EXERCISE OBJECTIVE =>
Copy every line of the records that includes the word "BitVec".
*** PROVIDED ENTRIES Section Begins ***
-- ==== Sys2Proof/Machine/Interval.lean ====
section
/-! DEFINITION. Intervals of two .f32 bounds (R61 to R65) and their computations (R119 to R129). Bounds are exact
values until the one outward rounding of R62. -/

namespace Sys2Proof.Machine

/-- The classes of R61; a proper interval carries its bounds. -/
inductive Iv where
  | nai
  | empty
  | illFormed
  | proper (lo hi : FV)
deriving DecidableEq, Repr

/-- The low half as an .f32 pattern. -/
def loBits (w : Word) : Nat := w.toNat % 2 ^ 32

/-- The high half as an .f32 pattern. -/
def hiBits (w : Word) : Nat := w.toNat / 2 ^ 32

/-- The class of a register value, tested in the order of R61. -/
def Iv.ofWord (w : Word) : Iv :=
  let lo := Fmt.f32.value (loBits w)
  let hi := Fmt.f32.value (hiBits w)
  if lo.isNan || hi.isNan then .nai
  else if lo == .inf false && hi == .inf true then .empty
  else if FV.cmp lo hi == .gt then .illFormed
  else .proper lo hi

/-- The canonical NaI (R63). -/
def naiWord : Word := 0x7FC000007FC00000

/-- The canonical empty interval (R63). -/
def emptyWord : Word := 0xFF8000007F800000

/-- A bound as .f32, a zero bound as +0 (R63). -/
def boundBits (x : FV) : Nat :=
  match x with
  | .fin _ 0 _ => 0
  | _ => Fmt.f32.pattern x

/-- A proper interval in canonical form (R63). -/
def ivWord (lo hi : FV) : Word := BitVec.ofNat 64 (boundBits lo + boundBits hi * 2 ^ 32)

/-- The value +0. -/
def FV.zero : FV := .fin false 0 0

/-- The lesser of two bounds. -/
def bmin (x y : FV) : FV := if FV.cmp y x == .lt then y else x

/-- The greater of two bounds. -/
def bmax (x y : FV) : FV := if FV.cmp x y == .lt then y else x

/-- An operand modifier on an interval (R119); empty, NaI and ill-formed stay as they are. -/
def Iv.modify (m : Mod) (x : Iv) : Iv :=
  match x with
  | .proper lo hi =>
    let mag : FV × FV :=
      if FV.cmp lo FV.zero != .lt then (lo, hi)
      else if FV.cmp hi FV.zero != .gt then (hi.neg, lo.neg)
      else (FV.zero, bmax lo.neg hi)
    (match m with
     | .n => .proper lo hi
     | .g => .proper hi.neg lo.neg
     | .a => .proper mag.1 mag.2
     | .m => .proper mag.2.neg mag.1.neg)
  | _ => x

/-- What R64 gives before any rule of the instruction: NaI operands, ill-formed operands, then empty operands. -/
def ivGate (l : List Iv) : Option (Word × Flags) :=
  if l.any (· == .nai) then some (naiWord, 0)
  else if l.any (· == .illFormed) then some (naiWord, Flags.nv)
  else if l.any (· == .empty) then some (emptyWord, 0)
  else none

/-- A bound rounded outward: down for lo, up for hi; infinities stay (R62, R120). -/
def outward (up : Bool) (x : FV) : FV :=
  match x with
  | .fin s m e => Fmt.f32.value (Fmt.f32.round (if up then .rup else .rdn) s m e false).1
  | _ => x

/-- A product of bounds, 0 times an infinity being 0 (R120). -/
def boundMul (x y : FV) : FV := (FV.mul x y).getD FV.zero

/-- A sum of bounds; opposite infinities give −∞ in a lo computation and +∞ in a hi computation (R120). -/
def boundAdd (up : Bool) (x y : FV) : FV :=
  match x, y with
  | .inf a, .inf b => if a = b then .inf a else .inf (!up)
  | .inf a, _ => .inf a
  | _, .inf b => .inf b
  | .fin sx mx ex, .fin sy my ey =>
    let (s, m, e) := exactSum .rne sx mx ex sy my ey
    .fin s m e
  | _, _ => .nan

/-- A quotient of bounds rounded outward; two infinities as R124 states. -/
def boundDiv (up : Bool) (x y : FV) : FV :=
  match x, y with
  | .inf a, .inf b => if a = b then (if up then .inf false else FV.zero) else (if up then FV.zero else .inf true)
  | .inf a, y => .inf (a != y.signBit)
  | _, .inf _ => FV.zero
  | x, y => Fmt.f32.value (Fmt.f32.div (if up then .rup else .rdn) x y).1

/-- The least or greatest of four candidates. -/
def pick4 (up : Bool) (a b c d : FV) : FV :=
  if up then bmax (bmax a b) (bmax c d) else bmin (bmin a b) (bmin c d)

/-- One bound of ivmul and ivfma: the four products plus c, each rounded once outward (R123). -/
def mulBound (up : Bool) (alo ahi blo bhi c : FV) : FV :=
  let f := fun x y => outward up (boundAdd up (boundMul x y) c)
  pick4 up (f alo blo) (f alo bhi) (f ahi blo) (f ahi bhi)

/-- ivadd (R123). -/
def ivAddVal (a b : Iv) : Word × Flags :=
  match ivGate [a, b], a, b with
  | some r, _, _ => r
  | none, .proper al ah, .proper bl bh =>
    (ivWord (outward false (boundAdd false al bl)) (outward true (boundAdd true ah bh)), 0)
  | _, _, _ => (naiWord, Flags.nv)

/-- ivsub (R123). -/
def ivSubVal (a b : Iv) : Word × Flags :=
  match ivGate [a, b], a, b with
  | some r, _, _ => r
  | none, .proper al ah, .proper bl bh =>
    (ivWord (outward false (boundAdd false al bh.neg)) (outward true (boundAdd true ah bl.neg)), 0)
  | _, _, _ => (naiWord, Flags.nv)

/-- ivmul (R123). -/
def ivMulVal (a b : Iv) : Word × Flags :=
  match ivGate [a, b], a, b with
  | some r, _, _ => r
  | none, .proper al ah, .proper bl bh =>
    (ivWord (mulBound false al ah bl bh FV.zero) (mulBound true al ah bl bh FV.zero), 0)
  | _, _, _ => (naiWord, Flags.nv)

/-- ivfma (R123). -/
def ivFmaVal (a b c : Iv) : Word × Flags :=
  match ivGate [a, b, c], a, b, c with
  | some r, _, _, _ => r
  | none, .proper al ah, .proper bl bh, .proper cl ch =>
    (ivWord (mulBound false al ah bl bh cl) (mulBound true al ah bl bh ch), 0)
  | _, _, _, _ => (naiWord, Flags.nv)

/-- ivdiv (R124). -/
def ivDivVal (a b : Iv) : Word × Flags :=
  match ivGate [a, b], a, b with
  | some r, _, _ => r
  | none, .proper al ah, .proper bl bh =>
    if FV.cmp bl FV.zero != .gt && FV.cmp bh FV.zero != .lt then (ivWord (.inf true) (.inf false), 0)
    else
      let q := fun up => pick4 up (boundDiv up al bl) (boundDiv up al bh) (boundDiv up ah bl) (boundDiv up ah bh)
      (ivWord (q false) (q true), 0)
  | _, _, _ => (naiWord, Flags.nv)

/-- ivsqr (R123). -/
def ivSqrVal (a : Iv) : Word × Flags :=
  match ivGate [a], a with
  | some r, _ => r
  | none, .proper lo hi =>
    let l2 := boundMul lo lo
    let h2 := boundMul hi hi
    let l := if FV.cmp lo FV.zero != .lt then outward false l2
             else if FV.cmp hi FV.zero != .gt then outward false h2 else FV.zero
    (ivWord l (outward true (bmax l2 h2)), 0)
  | _, _ => (naiWord, Flags.nv)

/-- √x or 1 / √x of a bound, rounded outward (R125). -/
def boundRoot (recip up : Bool) (x : FV) : FV :=
  let r := if up then Rnd.rup else Rnd.rdn
  Fmt.f32.value (if recip then Fmt.f32.rsqrt r x else Fmt.f32.sqrt r x).1

/-- ivsqrt (R125). -/
def ivSqrtVal (a : Iv) : Word × Flags :=
  match ivGate [a], a with
  | some r, _ => r
  | none, .proper lo hi =>
    if FV.cmp hi FV.zero == .lt then (naiWord, Flags.nv)
    else if FV.cmp lo FV.zero != .gt then
      (ivWord FV.zero (if FV.cmp hi FV.zero == .eq then FV.zero else boundRoot false true hi), 0)
    else (ivWord (boundRoot false false lo) (boundRoot false true hi), 0)
  | _, _ => (naiWord, Flags.nv)

/-- ivrsqrt (R125). -/
def ivRsqrtVal (a : Iv) : Word × Flags :=
  match ivGate [a], a with
  | some r, _ => r
  | none, .proper lo hi =>
    if FV.cmp hi FV.zero != .gt then (naiWord, Flags.nv)
    else if FV.cmp lo FV.zero != .gt then (ivWord (boundRoot true false hi) (.inf false), 0)
    else (ivWord (boundRoot true false hi) (boundRoot true true lo), 0)
  | _, _ => (naiWord, Flags.nv)

/-- ivhull: the hull of empty and x is x (R126). -/
def ivHullVal (a b : Iv) : Word × Flags :=
  if a == .nai || b == .nai then (naiWord, 0)
  else
    match a, b with
    | .empty, .empty => (emptyWord, 0)
    | .empty, .proper l h | .proper l h, .empty => (ivWord l h, 0)
    | .proper al ah, .proper bl bh => (ivWord (bmin al bl) (bmax ah bh), 0)
    | _, _ => (naiWord, Flags.nv)

/-- ivmeet: none where the meet is empty (R127). -/
def ivMeetVal (a b : Iv) : Option (Word × Flags) :=
  if a == .nai || b == .nai then some (naiWord, 0)
  else if a == .illFormed || b == .illFormed then some (naiWord, Flags.nv)
  else
    match a, b with
    | .proper al ah, .proper bl bh =>
      let l := bmax al bl
      let h := bmin ah bh
      if FV.cmp l h == .gt then none else some (ivWord l h, 0)
    | _, _ => none

/-- The midpoint of a proper interval (R122). -/
def ivMid (lo hi : FV) : FV :=
  match lo, hi with
  | .inf true, .inf false => FV.zero
  | .inf true, .fin _ _ _ => Fmt.f32.value (Fmt.f32.maxFinite true)
  | .fin _ _ _, .inf false => Fmt.f32.value (Fmt.f32.maxFinite false)
  | .fin sl ml el, .fin sh mh eh =>
    let (s, m, e) := exactSum .rne sl ml el sh mh eh
    Fmt.f32.value (boundBits (Fmt.f32.value (Fmt.f32.round .rne s m (e - 1) false).1))
  | x, _ => x

/-- An .f32 value alone in a register. -/
def f32Word (n : Nat) : Word := BitVec.ofNat 64 n

/-- The result of ivlo, ivhi, ivmid and ivwid for an operand that is not proper (R121). -/
def readerSpecial (a : Iv) (onEmpty : Nat) : Word × Flags :=
  match a with
  | .empty => (f32Word onEmpty, 0)
  | .illFormed => (f32Word Fmt.f32.nan, Flags.nv)
  | _ => (f32Word Fmt.f32.nan, 0)

/-- ivlo (R121). -/
def ivLoVal (a : Iv) : Word × Flags :=
  match a with
  | .proper lo _ => (f32Word (boundBits lo), 0)
  | _ => readerSpecial a (Fmt.f32.inf false)

/-- ivhi (R121). -/
def ivHiVal (a : Iv) : Word × Flags :=
  match a with
  | .proper _ hi => (f32Word (boundBits hi), 0)
  | _ => readerSpecial a (Fmt.f32.inf true)

/-- ivmid (R121, R122). -/
def ivMidVal (a : Iv) : Word × Flags :=
  match a with
  | .proper lo hi => (f32Word (boundBits (ivMid lo hi)), 0)
  | _ => readerSpecial a Fmt.f32.nan

/-- ivwid (R121). DEDUCED: a bound at an infinity gives +∞ also for the point [∞, ∞], as R120 gives ∞ − ∞ in a hi
computation (log 35). -/
def ivWidVal (a : Iv) : Word × Flags :=
  match a with
  | .proper lo hi => (f32Word (boundBits (outward true (boundAdd true hi lo.neg))), 0)
  | _ => readerSpecial a Fmt.f32.nan

/-- ivpt of a float value (R121). -/
def ivPtVal (x : FV) : Word × Flags :=
  match x with
  | .nan => (naiWord, 0)
  | _ => (ivWord (outward false x) (outward true x), 0)

/-- ivmake (R121). -/
def ivMakeVal (x y : FV) : Word × Flags :=
  if x.isNan || y.isNan then (naiWord, 0)
  else if x == .inf false && y == .inf true then (emptyWord, 0)
  else if FV.cmp x y == .gt then (naiWord, Flags.nv)
  else (ivWord x y, 0)

/-- The three-valued answers of R128 as two bits: 0 F, 1 T, 2 U (R68). -/
def threeValued (t f : Bool) : BitVec 2 := if t then 1 else if f then 0 else 2

/-- ivcmp (R128). -/
def ivCmpVal (r : IvRel) (a b : Iv) : BitVec 2 × Flags :=
  if a == .nai || b == .nai then (2, 0)
  else if a == .illFormed || b == .illFormed then (2, Flags.nv)
  else
    match a, b with
    | .proper al ah, .proper bl bh =>
      let lt := fun x y => FV.cmp x y == .lt
      let le := fun x y => FV.cmp x y != .gt
      let same := FV.cmp al ah == .eq && FV.cmp bl bh == .eq && FV.cmp al bl == .eq
      let apart := lt ah bl || lt bh al
      (match r with
       | .eq => threeValued same apart
       | .ne => threeValued apart same
       | .lt => threeValued (lt ah bl) (le bh al)
       | .le => threeValued (le ah bl) (lt bh al)
       | .gt => threeValued (lt bh al) (le ah bl)
       | .ge => threeValued (le bh al) (lt ah bl)
       | .sub => threeValued (le bl al && le ah bh) true
       | .inn => threeValued (lt bl al && lt ah bh) true, 0)
    | _, _ =>
      (match r with
       | .sub | .inn => if a == .empty then 1 else 0
       | _ => 2, 0)

/-- ivsplit: both halves (R129). -/
def ivSplitVal (a : Iv) : Word × Word × Flags :=
  match a with
  | .proper lo hi => (ivWord lo (ivMid lo hi), ivWord (ivMid lo hi) hi, 0)
  | .empty => (emptyWord, emptyWord, 0)
  | .nai => (naiWord, naiWord, 0)
  | .illFormed => (naiWord, naiWord, Flags.nv)

end Sys2Proof.Machine
end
*** PROVIDED ENTRIES Section Ends ***
SOLUTION FOR THIS TASK =>
def ivWord (lo hi : FV) : Word := BitVec.ofNat 64 (boundBits lo + boundBits hi * 2 ^ 32)
def f32Word (n : Nat) : Word := BitVec.ofNat 64 n
def threeValued (t f : Bool) : BitVec 2 := if t then 1 else if f then 0 else 2
def ivCmpVal (r : IvRel) (a b : Iv) : BitVec 2 × Flags :=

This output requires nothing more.